It's that time of year again. Time to set up my classroom. Finally I can haul all the crap out of my den and to school: files, materials, toys, books, and various other stuff that has been accumulating since the end of June.
Just when I think I'll get something accomplished, the janitorial staff informs me that I cannot have anything on top of my classroom storage closet because it is illegal to have anything within eighteen inches of the ceiling. Of course, I have old text books and leftover curriculum from another teacher all stored up there. Apparently, I am shuffling old crap around today rather than dealing with the booty I brought in from home.
I've been at school for less than three minutes of this new school year, and already I am falling behind. How is this even possible?
I tackle the top of the closet first. Much as I hate to have more useless crap around my room, I'm going to have to find homes for thirty out-dated grammar/writing text books and twenty giant dictionaries (I haul ten more down to the teachers' room with an adoption sign). I decide to shove them all onto a rolling cart and use the top of the cart for my hall passes and pencil sharpener.

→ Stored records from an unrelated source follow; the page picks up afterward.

-- ==== Sys2Proof/Safety.lean ====
section
/-! DEFINITION. What a safe run keeps: the laws the manual states of the whole part, in the terms the statements use. -/

namespace Sys2Proof

/-! ## Commands as requests -/

/-- The command of a request kind; a long mesh operation with nothing arriving while its chunk runs. -/
def Kind.command (k : Kind) (p : Port) (tag : Byte) (body : List Byte) : Instr :=
  match k with
  | .status => .status p tag body
  | .noticeRead => .noticeRead p tag body
  | .noticeMask => .noticeMask p tag body
  | .restart => .restart p tag body
  | .outputSetup => .outputSetup p tag body
  | .outputStart => .outputStart p tag body
  | .outputStop => .outputStop p tag body
  | .headSetup => .headSetup p tag body
  | .headQuery => .headQuery p tag body
  | .headMode => .headMode p tag body
  | .meshWrite => .meshWrite p tag body
  | .meshRead => .meshRead p tag body
  | .meshCommit => .meshCommit p tag body
  | .meshDiscard => .meshDiscard p tag body
  | .meshHold => .meshHold p tag body
  | .meshQuery => .meshQuery p tag body
  | .meshGenerate => .meshGenerate p tag body []
  | .meshShift => .meshShift p tag body []
  | .meshCopy => .meshCopy p tag body []
  | .seamDefine => .seamDefine p tag body
  | .seamDelete => .seamDelete p tag body
  | .seamQuery => .seamQuery p tag body
  | .seamPin => .seamPin p tag body
  | .seamFades => .seamFades p tag body
  | .curveWrite => .curveWrite p tag body
  | .curveRead => .curveRead p tag body
  | .headState => .headState p tag body
  | .presenceSetup => .presenceSetup p tag body
  | .tableWrite => .tableWrite p tag body
  | .tableRead => .tableRead p tag body
  | .tableCommit => .tableCommit p tag body
  | .liftSet => .liftSet p tag body
  | .sourceQuery => .sourceQuery p tag body
  | .holdSetup => .holdSetup p tag body
  | .layoutRead => .layoutRead p tag body
  | .layoutApply => .layoutApply p tag body
  | .save => .save p tag body

/-- A port that may speak for a head: the alignment port, or the head's own port (R166). -/
def Port.speaksFor (p : Port) (h : Head) : Prop := p = .ap ∨ p = .head h

end Sys2Proof

namespace Sys2Proof.Machine

/-! ## Requests -/

/-- The bytes of a request packet (R162). -/
def requestWire (tag kind : Byte) (body : List Byte) : List Byte :=
  0xA5 :: (be1 body.length ++ [tag, kind] ++ body) ++ be2 (crc (be1 body.length ++ [tag, kind] ++ body)).toNat

/-- The Executor has this request in hand, carrying it out (R169). -/
def State.hasInHand (s : State) (k : Kind) (p : Port) (tag : Byte) (body : List Byte) : Prop :=
  s.inHand = some ⟨p, tag, k.code, body⟩

/-- A number fits in two bytes. -/
def fits2 (n : Nat) : Prop := n < 65536

/-- A signed number fits in three bytes (R162). -/
def fits3 (i : Int) : Prop := -8388608 ≤ i ∧ i < 8388608

/-- A port that may edit the meshes of a head: the alignment port, or the head's own port while the head is
not held (R22). -/
def State.mayEdit (s : State) (p : Port) (h : Head) : Prop :=
  p = .ap ∨ (p = .head h ∧ (s.heads.get h).hold = false)

/-- A notice kind is added to all five notice sets (R172), and nothing else changes. -/
def State.withNotices (s : State) (n : NoticeSet) : State :=
  { s with ports := s.ports.map fun q => { q with notices := q.notices ||| n } }

/-- The ports of t are those of s, with the kinds whose numbers a test holds for added to all five notice sets
(R172). -/
def State.noticed (s t : State) (raised : Nat → Prop) : Prop :=
  ∀ p, t.ports.get p = { s.ports.get p with notices := (t.ports.get p).notices } ∧
    ∀ k, k < 19 →
      ((t.ports.get p).notices.getLsbD k = true ↔ (s.ports.get p).notices.getLsbD k = true ∨ raised k)

/-! ## Request Queue, Executor and reply buffers (11) -/

/-- The queue's bounds: 12 entries, 1,536 body bytes, 4 entries from one port (R167). -/
def State.queueLawful (s : State) : Prop :=
  s.queue.length ≤ 12 ∧ s.queueBytes ≤ 1536 ∧ ∀ p, s.queue.countP (fun e => e.port == p) ≤ 4

/-- The room set aside in a port's reply buffer is always there (R168). -/
def State.roomLawful (s : State) : Prop := ∀ p, (s.ports.get p).held + s.aside p ≤ 1280

/-- A free Executor has no entry it may take (R169). -/
def State.executorLawful (s : State) : Prop :=
  s.inHand = none → ∀ e ∈ s.queue, s.freeRoom e.port < 240

/-! ## Seams (04, 05) -/

/-- The law of one seam: settled with mode equal to target, or, while RUNNING, fading with k below N from
its mode to its target, which differ (R79, R82). -/
def Seam.lawful (running : Bool) (q : Seam) : Prop :=
  match q.fade with
  | none => q.mode = q.target
  | some f => running = true ∧ f.k < f.n ∧ f.src = q.mode ∧ f.dst = q.target ∧ f.src ≠ f.dst

/-- The law of the fades (R79, R82). -/
def State.fadesLawful (s : State) : Prop := ∀ sl q, s.seams.get sl = some q → q.lawful s.running

/-- The geometry of a seam is one that step 3 of R57 passes (R55). -/
def SeamGeometry.shaped (g : SeamGeometry) : Prop :=
  g.falling ≠ g.rising ∧ g.curve ≤ 7 ∧ g.a + 16 ≤ g.b ∧ g.b ≤ g.a + 1024

/-- Two bands overlap (R57): a ≤ b' and a' ≤ b. -/
def SeamGeometry.overlaps (g k : SeamGeometry) : Prop := g.a ≤ k.b ∧ k.a ≤ g.b

/-- The law of the bands: inside both heads' tiles along the axis, and apart from every other band of the
same orientation that shares a head (R58). -/
def State.bandsLawful (s : State) : Prop :=
  ∀ sl q, s.seams.get sl = some q →
    q.geo.shaped ∧
    (∀ h, q.geo.names h = true → q.geo.inTile (s.heads.get h).tile = true) ∧
    ∀ sl' q', sl' ≠ sl → s.seams.get sl' = some q' → q'.geo.orientation = q.geo.orientation →
      (∃ h, q.geo.names h = true ∧ q'.geo.names h = true) → ¬ q.geo.overlaps q'.geo

/-! ## Presence and contribution (06) -/

/-- Every contribution is what the four inputs give (R93). -/
def State.contributionsLawful (s : State) : Prop :=
  ∀ h, (s.monitor.get h).contributes = true ↔
    (s.heads.get h).enabled = true ∧ (s.monitor.get h).sink = true ∧ (s.monitor.get h).light = .on ∧
      ((s.monitor.get h).presence = .notWatched ∨ ∃ t, (s.monitor.get h).presence = .present t)

/-- A debounce timer runs exactly while the line differs from the sink state (R84, R91), and a head is not
watched exactly while its period is OFF (R88, R98). -/
def State.monitorsLawful (s : State) : Prop :=
  ∀ h, ((s.monitor.get h).debounce = none ↔ (s.monitor.get h).line = (s.monitor.get h).sink) ∧
    ((s.monitor.get h).presence = .notWatched ↔ (s.heads.get h).period = .off)

/-! ## Meshes (02) -/

/-- While STOPPED with no save in flight no commit is pending (R32, R33). -/
def State.landingsLawful (s : State) : Prop :=
  s.running = false → s.saving = false → ∀ h, (s.mesh.get h).commitPending = false

/-- Both banks of every head hold one node for each node of the grid, each in its range (R3, R20, 2.1). -/
def State.banksLawful (s : State) : Prop :=
  ∀ h, (s.mesh.get h).active.length = s.setup.nodes ∧ (s.mesh.get h).staged.length = s.setup.nodes ∧
    (∀ n ∈ (s.mesh.get h).active, n.ok = true) ∧ ∀ n ∈ (s.mesh.get h).staged, n.ok = true

/-- A claim and a lapse record never stand together (R26). -/
def State.claimsLawful (s : State) : Prop := ∀ h, (s.mesh.get h).claim ≠ none → (s.mesh.get h).lapse = none

/-! ## Curves, tables, buffers, settings (04, 08, 09, 01) -/

/-- Curves 3 to 7 keep their law (R62). -/
def State.curvesLawful (s : State) : Prop := ∀ n, 3 ≤ n → n ≤ 7 → curveOk (s.curves.curve n) = true

/-- A table has 257 entries up to a top (R120). -/
def tableFits (top : Nat) (l : List Nat) : Prop := l.length = 257 ∧ ∀ x ∈ l, x ≤ top

/-- The law of the transfer tables: sizes and ranges of both copies, and no live table decreases (R120). -/
def State.tablesLawful (s : State) : Prop :=
  ∀ sel, sel ≤ 4 → tableFits (tableTop sel) (s.live.table sel) ∧ tableFits (tableTop sel) (s.staged.table sel) ∧
    nonDecreasing (s.live.table sel) = true

/-- A frame a buffer holds: a supported size, with its lines, all codes within 12 bits (R137, R138, R145). -/
def SourceFrame.lawful (f : SourceFrame) : Prop :=
  f.size.supported = true ∧ f.lines.length = f.size.h ∧
    ∀ l ∈ f.lines, l.length = f.size.w ∧ ∀ c ∈ l, c.r < 4096 ∧ c.g < 4096 ∧ c.b < 4096

/-- A buffer that holds a frame holds a lawful one. -/
def Buffer.lawful : Buffer → Prop
  | .free => True
  | .filling _ => True
  | .ready f => f.lawful
  | .shown f => f.lawful

/-- The three buffers as a list. -/
def Buffers.toList (b : Buffers) : List Buffer := [b.b0, b.b1, b.b2]

/-- A buffer is SHOWN. -/
def Buffer.isShown : Buffer → Bool
  | .shown _ => true
  | _ => false

/-- The law of the buffers: at most one FILLING, one READY, one SHOWN (R145), each frame lawful. -/
def State.buffersLawful (s : State) : Prop :=
  s.buffers.toList.countP Buffer.isFilling ≤ 1 ∧ s.buffers.toList.countP Buffer.isReady ≤ 1 ∧
    s.buffers.toList.countP Buffer.isShown ≤ 1 ∧ ∀ b ∈ s.buffers.toList, b.lawful

/-- The counters stay within 65,535 (R148). -/
def State.countersLawful (s : State) : Prop := s.dropped ≤ 65535 ∧ s.repeated ≤ 65535 ∧ s.broken ≤ 65535

/-- A head record within its ranges (R14, R127, R129). -/
def HeadRecord.lawful (r : HeadRecord) : Prop :=
  r.tile.ok = true ∧ liftOk r.lift0 = true ∧ liftOk r.lift1 = true ∧
    ∀ p, r.mode = .pattern p → p.clamp = p

/-- The settings stay within their ranges (R2, R14, R127, R129, R139). -/
def State.settingsLawful (s : State) : Prop :=
  (640 ≤ s.setup.w ∧ s.setup.w ≤ 4096 ∧ 360 ≤ s.setup.h ∧ s.setup.h ≤ 2304 ∧ (s.setup.s = 64 ∨ s.setup.s = 128)) ∧
    (∀ h, (s.heads.get h).lawful) ∧ s.source.holdTime ≤ 600 ∧ s.source.runCount ≤ 1

/-! ## The flash, the cold start and the views (12, 07) -/

/-- The flash area has 512 pages of 256 bytes (R178). -/
def State.flashLawful (s : State) : Prop := s.flash.pages.length = 512

/-- What a read of the flash from an offset on returns where its event brings these bytes: an erased byte reads
0xFF, a programmed one as it was programmed unless the flash has failed, any other as brought (R178, R185,
log 37). -/
def Flash.returns (f : Flash) (failed : Bool) (offset : Nat) (brought got : List Byte) : Prop :=
  got.length = brought.length ∧ ∀ i b, brought[i]? = some b →
    let page := f.page ((offset + i) / 256)
    (page = .unknown → got[i]? = some b) ∧
    (page = .erased → got[i]? = some 0xFF) ∧
    ∀ l, page = .programmed l →
      (∀ c, l[(offset + i) % 256]? = some c → got[i]? = some (if failed then b else c)) ∧
      (l.length ≤ (offset + i) % 256 → got[i]? = some 0xFF)

/-- During the cold start nothing is queued or in hand, no save is in flight and the output is STOPPED; the
code is 0x01 and an operation of the flash is under way (R165, R179). -/
def State.coldStartLawful (s : State) : Prop :=
  s.started = false →
    s.queue = [] ∧ s.inHand = none ∧ s.saving = false ∧ s.running = false ∧ s.startCode = 0x01 ∧
      s.flashTimer ≠ none

/-- While STOPPED no engine holds a frame view, and while one does every engine does (R99, R100). -/
def State.viewsLawful (s : State) : Prop :=
  (s.running = false → ∀ h, s.views.get h = none) ∧ ∀ h k, s.views.get h = none → s.views.get k = none

/-- An image whose items are within the widths and ranges of R178 and R180. -/
def Image.lawful (m : Image) : Prop :=
  (640 ≤ m.setup.w ∧ m.setup.w ≤ 4096 ∧ 360 ≤ m.setup.h ∧ m.setup.h ≤ 2304 ∧ (m.setup.s = 64 ∨ m.setup.s = 128)) ∧
    (∀ h, (m.heads.get h).lawful) ∧ (∀ h, (m.banks.get h).length = m.setup.nodes) ∧
    (∀ sl q, m.seams.get sl = some q → q.geo.shaped ∧ q.nOut < 256 ∧ q.nIn < 256) ∧
    (∀ sel, sel ≤ 4 → tableFits (tableTop sel) (m.tables.table sel)) ∧ m.ok = true

/-! ## Safety -/

/-- A state that no command can stop: exec answers a next state for every command. -/
def State.neverStops (s : State) : Prop := ∀ c, ∃ t, exec c s = .next t

end Sys2Proof.Machine
end

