/-- SEAM_DELETE empties its slot, SEAM_PIN writes the pin and re-derives, SEAM_FADES writes both lengths and
touches no fade; an empty slot is INVALID for the last two, and a slot or a pin outside its list for each. -/
def Obligations.SeamEdits : Prop :=
  (∀ (tag : Byte) (body : List Byte) (s : State), s.saving = false →
    (s.hasInHand .seamDelete .ap tag body → 3 < u8 body 0 →
      exec (.seamDelete .ap tag body) s = .next (s.answered .ap ⟨tag, .invalid, []⟩)) ∧
    (s.hasInHand .seamPin .ap tag body → 3 < u8 body 0 ∨ 3 < u8 body 1 →
      exec (.seamPin .ap tag body) s = .next (s.answered .ap ⟨tag, .invalid, []⟩)) ∧
    (s.hasInHand .seamFades .ap tag body → 3 < u8 body 0 →
      exec (.seamFades .ap tag body) s = .next (s.answered .ap ⟨tag, .invalid, []⟩))) ∧
  (∀ (sl : Slot) tag s, s.hasInHand .seamDelete .ap tag (be1 sl.toNat) → s.saving = false →
    exec (.seamDelete .ap tag (be1 sl.toNat)) s =
      .next (({ s with seams := s.seams.set sl none }).answered .ap ⟨tag, .done, []⟩)) ∧
  (∀ (sl : Slot) (pin : Pin) tag s, s.hasInHand .seamPin .ap tag (be1 sl.toNat ++ be1 pin.code) → s.saving = false →
    (∀ q, s.seams.get sl = some q → exec (.seamPin .ap tag (be1 sl.toNat ++ be1 pin.code)) s =
      .next ((({ s with seams := s.seams.set sl (some { q with pin := pin }) }).retargetSlot sl).answered .ap
        ⟨tag, .done, []⟩)) ∧
    (s.seams.get sl = none → exec (.seamPin .ap tag (be1 sl.toNat ++ be1 pin.code)) s =
      .next (s.answered .ap ⟨tag, .invalid, []⟩))) ∧
  ∀ (sl : Slot) (a b : Nat) tag s, a < 256 → b < 256 →
    s.hasInHand .seamFades .ap tag (be1 sl.toNat ++ be1 a ++ be1 b) → s.saving = false →
    (∀ q, s.seams.get sl = some q → exec (.seamFades .ap tag (be1 sl.toNat ++ be1 a ++ be1 b)) s =
      .next (({ s with seams := s.seams.set sl (some { q with nOut := a, nIn := b }) }).answered .ap
        ⟨tag, .done, []⟩)) ∧
    (s.seams.get sl = none → exec (.seamFades .ap tag (be1 sl.toNat ++ be1 a ++ be1 b)) s =
      .next (s.answered .ap ⟨tag, .invalid, []⟩))

/-- CURVE_WRITE clamps each entry to 4,096 and replaces a loadable curve where the clamped entries keep the
law of a curve; otherwise, and for the fixed curves, it is INVALID. -/
def Obligations.CurveWrite : Prop :=
  ∀ (n : Nat) (l : List Nat) (tag : Byte) (s : State), n < 256 → l.length = 65 → (∀ x ∈ l, fits2 x) →
    let body := be1 n ++ l.flatMap be2
    let c := l.map (min 4096)
    let keeps := 3 ≤ n ∧ n ≤ 7 ∧ c.getD 0 1 = 0 ∧ c.getD 64 0 = 4096 ∧ ∀ k, k < 64 → c.getD k 0 ≤ c.getD (k + 1) 0
    s.hasInHand .curveWrite .ap tag body → s.saving = false →
    (¬ keeps → exec (.curveWrite .ap tag body) s = .next (s.answered .ap ⟨tag, .invalid, []⟩)) ∧
    (keeps → ∃ t : Curves, (∀ k, t.curve k = if k = n then c else s.curves.curve k) ∧
      exec (.curveWrite .ap tag body) s = .next (({ s with curves := t }).answered .ap
        ⟨tag, if ∀ x ∈ l, x ≤ 4096 then .done else .adjusted, []⟩))

/-- Every step keeps the law of the fades: a fading seam has k below N and runs from its mode to its target,
which differ; a settled seam's mode is its target; no fade stands while STOPPED. -/
def Obligations.FadeLawKept : Prop := ∀ s t, step s = .next t → s.fadesLawful → t.fadesLawful

/-- Every step keeps the law of the bands: inside both heads' tiles, and apart from every other band of the
same orientation that shares a head. -/
def Obligations.BandLawKept : Prop := ∀ s t, step s = .next t → s.bandsLawful → t.bandsLawful

/-! ## Meshes -/

/-- The examination of a modifying mesh request before its own rule: head index, lapse record, pending commit,
claim of another port. A forced MESH_DISCARD passes the last, and one whose force flag is no flag is INVALID. -/
def Obligations.MeshExamination : Prop :=
  (∀ (k : Kind) (p : Port) (tag : Byte) (body : List Byte) (s : State),
    k ∈ [Kind.meshWrite, .meshCommit, .meshDiscard, .meshGenerate, .meshShift, .meshCopy] →
    (k = .meshDiscard → u8 body 1 = 0 ∨ (u8 body 1 = 1 ∧ p = .ap)) → s.hasInHand k p tag body →
    (p = .ap → 3 < u8 body 0 → exec (k.command p tag body) s = .next (s.answered p ⟨tag, .invalid, []⟩)) ∧
    ∀ h : Head, u8 body 0 = h.toNat → s.mayEdit p h →
      let m := s.mesh.get h
      (m.lapse = some p → exec (k.command p tag body) s =
        .next (({ s with mesh := s.mesh.set h { m with lapse := none } }).answered p ⟨tag, .lapsed, []⟩)) ∧
      (m.lapse ≠ some p → k ≠ .meshCommit → m.commitPending = true →
        exec (k.command p tag body) s = .next (s.answered p ⟨tag, .busy, []⟩)) ∧
      (∀ c, m.lapse ≠ some p → m.claim = some c → c.owner ≠ p → (k = .meshDiscard → u8 body 1 = 0) →
        exec (k.command p tag body) s = .next (s.answered p ⟨tag, .busy, []⟩))) ∧
  ∀ (tag : Byte) (body : List Byte) (s : State), s.hasInHand .meshDiscard .ap tag body → 1 < u8 body 1 →
    exec (.meshDiscard .ap tag body) s = .next (s.answered .ap ⟨tag, .invalid, []⟩)

/-- MESH_WRITE that passes its examination: the claim is taken, the nodes of the run are written clamped and
every other node of the STAGED bank stays; a run outside 1..32 or past the grid is INVALID. -/
def Obligations.MeshWrite : Prop :=
  ∀ (p : Port) (h : Head) (start : Nat) (l : List Node) (tag : Byte) (s : State), s.mayEdit p h → fits2 start →
    (∀ n ∈ l, fits3 n.u ∧ fits3 n.v) → l.length < 34 →
    let body := be1 h.toNat ++ be2 start ++ be1 l.length ++ l.flatMap nodeBytes
    let m := s.mesh.get h
    let passes := 1 ≤ l.length ∧ l.length ≤ 32 ∧ start + l.length ≤ s.setup.nodes
    s.hasInHand .meshWrite p tag body → m.lapse ≠ some p → m.commitPending = false →
    (∀ c, m.claim = some c → c.owner = p) → m.staged.length = s.setup.nodes →
    (¬ passes → exec (.meshWrite p tag body) s = .next (s.answered p ⟨tag, .invalid, []⟩)) ∧
    (passes → ∃ bank : List Node, bank.length = m.staged.length ∧
      (∀ i, bank[i]? = if start ≤ i ∧ i < start + l.length then l[i - start]?.map Node.clamp else m.staged[i]?) ∧
      exec (.meshWrite p tag body) s = .next (({ s with mesh := s.mesh.set h { m with
        staged := bank
        claim := some ⟨p, 0⟩
        lapse := if m.claim = none then none else m.lapse } }).answered p
          ⟨tag, if ∀ n ∈ l, n.clamp = n then .done else .adjusted, []⟩))

/-- MESH_COMMIT by its table: the owner's commit becomes pending, or lands at once while STOPPED with no save
in flight; another port's is BUSY; with nothing to commit it is DONE. -/
def Obligations.MeshCommit : Prop :=
  ∀ (p : Port) (h : Head) (tag : Byte) (s : State), s.mayEdit p h → s.hasInHand .meshCommit p tag (be1 h.toNat) →
    (s.mesh.get h).lapse ≠ some p →
    let m := s.mesh.get h
    (∀ c, m.claim = some c → c.owner = p → m.commitPending = false → s.running = true ∨ s.saving = true →
      exec (.meshCommit p tag (be1 h.toNat)) s =
        .next (({ s with mesh := s.mesh.set h { m with commitPending := true } }).answered p ⟨tag, .done, []⟩)) ∧
    (∀ c, m.claim = some c → c.owner = p → m.commitPending = false → s.running = false → s.saving = false →
      exec (.meshCommit p tag (be1 h.toNat)) s =
        .next ((({ s with mesh := s.mesh.set h { m with active := m.staged, claim := none } }).withNotices
          (BitVec.ofNat 19 (2 ^ h.toNat))).answered p ⟨tag, .done, []⟩)) ∧
    (∀ c, m.claim = some c → c.owner = p → m.commitPending = true →
      exec (.meshCommit p tag (be1 h.toNat)) s = .next (s.answered p ⟨tag, .done, []⟩)) ∧
    ((m.claim = none ∧ m.commitPending = true) ∨ (∃ c, m.claim = some c ∧ c.owner ≠ p) →
      exec (.meshCommit p tag (be1 h.toNat)) s = .next (s.answered p ⟨tag, .busy, []⟩)) ∧
    (m.claim = none → m.commitPending = false →
      exec (.meshCommit p tag (be1 h.toNat)) s = .next (s.answered p ⟨tag, .done, []⟩))

/-- MESH_DISCARD by the claim, forced or not, and MESH_HOLD, which forces out a head port's claim when it
sets hold with no commit pending; a head or a hold value outside its list is INVALID for it. -/
def Obligations.MeshDiscardAndHold : Prop :=
  (∀ (tag : Byte) (body : List Byte) (s : State), s.hasInHand .meshHold .ap tag body → s.saving = false →
    3 < u8 body 0 ∨ 1 < u8 body 1 →
    exec (.meshHold .ap tag body) s = .next (s.answered .ap ⟨tag, .invalid, []⟩)) ∧
  (∀ (p : Port) (h : Head) (force : Bool) (tag : Byte) (s : State), s.mayEdit p h → (force = true → p = .ap) →
    let body := be1 h.toNat ++ beBool force
    let m := s.mesh.get h
    s.hasInHand .meshDiscard p tag body → m.lapse ≠ some p → m.commitPending = false →
    (m.claim = none → exec (.meshDiscard p tag body) s = .next (s.answered p ⟨tag, .done, []⟩)) ∧
    (∀ c, m.claim = some c → c.owner = p → exec (.meshDiscard p tag body) s =
      .next (({ s with mesh := s.mesh.set h { m with staged := m.active, claim := none } }).answered p
        ⟨tag, .done, []⟩)) ∧
    (∀ c, m.claim = some c → c.owner ≠ p → force = true → exec (.meshDiscard p tag body) s =
      .next ((({ s with mesh := s.mesh.set h <|
        { m with staged := m.active, claim := none, lapse := some c.owner } }).withNotices
          (BitVec.ofNat 19 (2 ^ (4 + h.toNat)))).answered p ⟨tag, .done, []⟩))) ∧
  ∀ (h : Head) (x : Bool) (tag : Byte) (s : State),
    let body := be1 h.toNat ++ beBool x
    let m := s.mesh.get h
    let u := { s with heads := s.heads.set h { s.heads.get h with hold := x } }
    let ousts := x = true ∧ (s.heads.get h).hold = false ∧ m.commitPending = false
    s.hasInHand .meshHold .ap tag body → s.saving = false →
    (∀ k n, ousts → m.claim = some ⟨.head k, n⟩ → exec (.meshHold .ap tag body) s =
      .next ((({ u with mesh := u.mesh.set h <|
        { m with staged := m.active, claim := none, lapse := some (.head k) } }).withNotices
          (BitVec.ofNat 19 (2 ^ (4 + h.toNat)))).answered .ap ⟨tag, .done, []⟩)) ∧
    (¬ (ousts ∧ ∃ k n, m.claim = some ⟨.head k, n⟩) →
      exec (.meshHold .ap tag body) s = .next ((u.touch (some h) .ap).answered .ap ⟨tag, .done, []⟩))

There. Books out of sight; books out of mind.
I spread the rest of the crap out across the top of the closet. Oh, well. It's probably fourteen inches from the ceiling, not eighteen. Maybe it is eighteen - I don't know because I'm too short to measure it, and I'm balancing in my bare feet on a rickety student desk.
The rest of my limited time at school, I rearrange desks and fix a bookshelf that was accidentally wrecked during summer cleaning. I put one desk near plugs to use as a charging station for ChromeBooks. Coincidentally, this desk faces outside, like the Wishful Thinking Desk: Anyone who sits there wishes he or she were outside instead of being stuck inside listening to me (myself included).
As I lock my door to leave, pulling it shut behind me until it clicks, I look down the hallway. Standing ten feet away is the head maintenance guy for the entire district along with the fire marshal and his assistant. The fire marshal is carrying a clipboard. I know why he is here; he is here to measure the top of my closet and issue citations for my junky collection of leftover shit. I apologize but leave the locked door behind me, forcing the maintenance staff to open everything back up, then I slip out of the building before anyone can tell me to do more work on the closet top.
The next day I return for two quick hours. I run into the maintenance guy again, so I ask him, "How did our fire inspection go?" He tells me that we passed with flying colors. Good. Maybe next time I can get some of my own work done instead of sorting and manipulating extra stuff that I will never, ever use again in my lifetime.
Looks like a few hours into my year, I'm the one needing the Wishful Thinking Desk... already.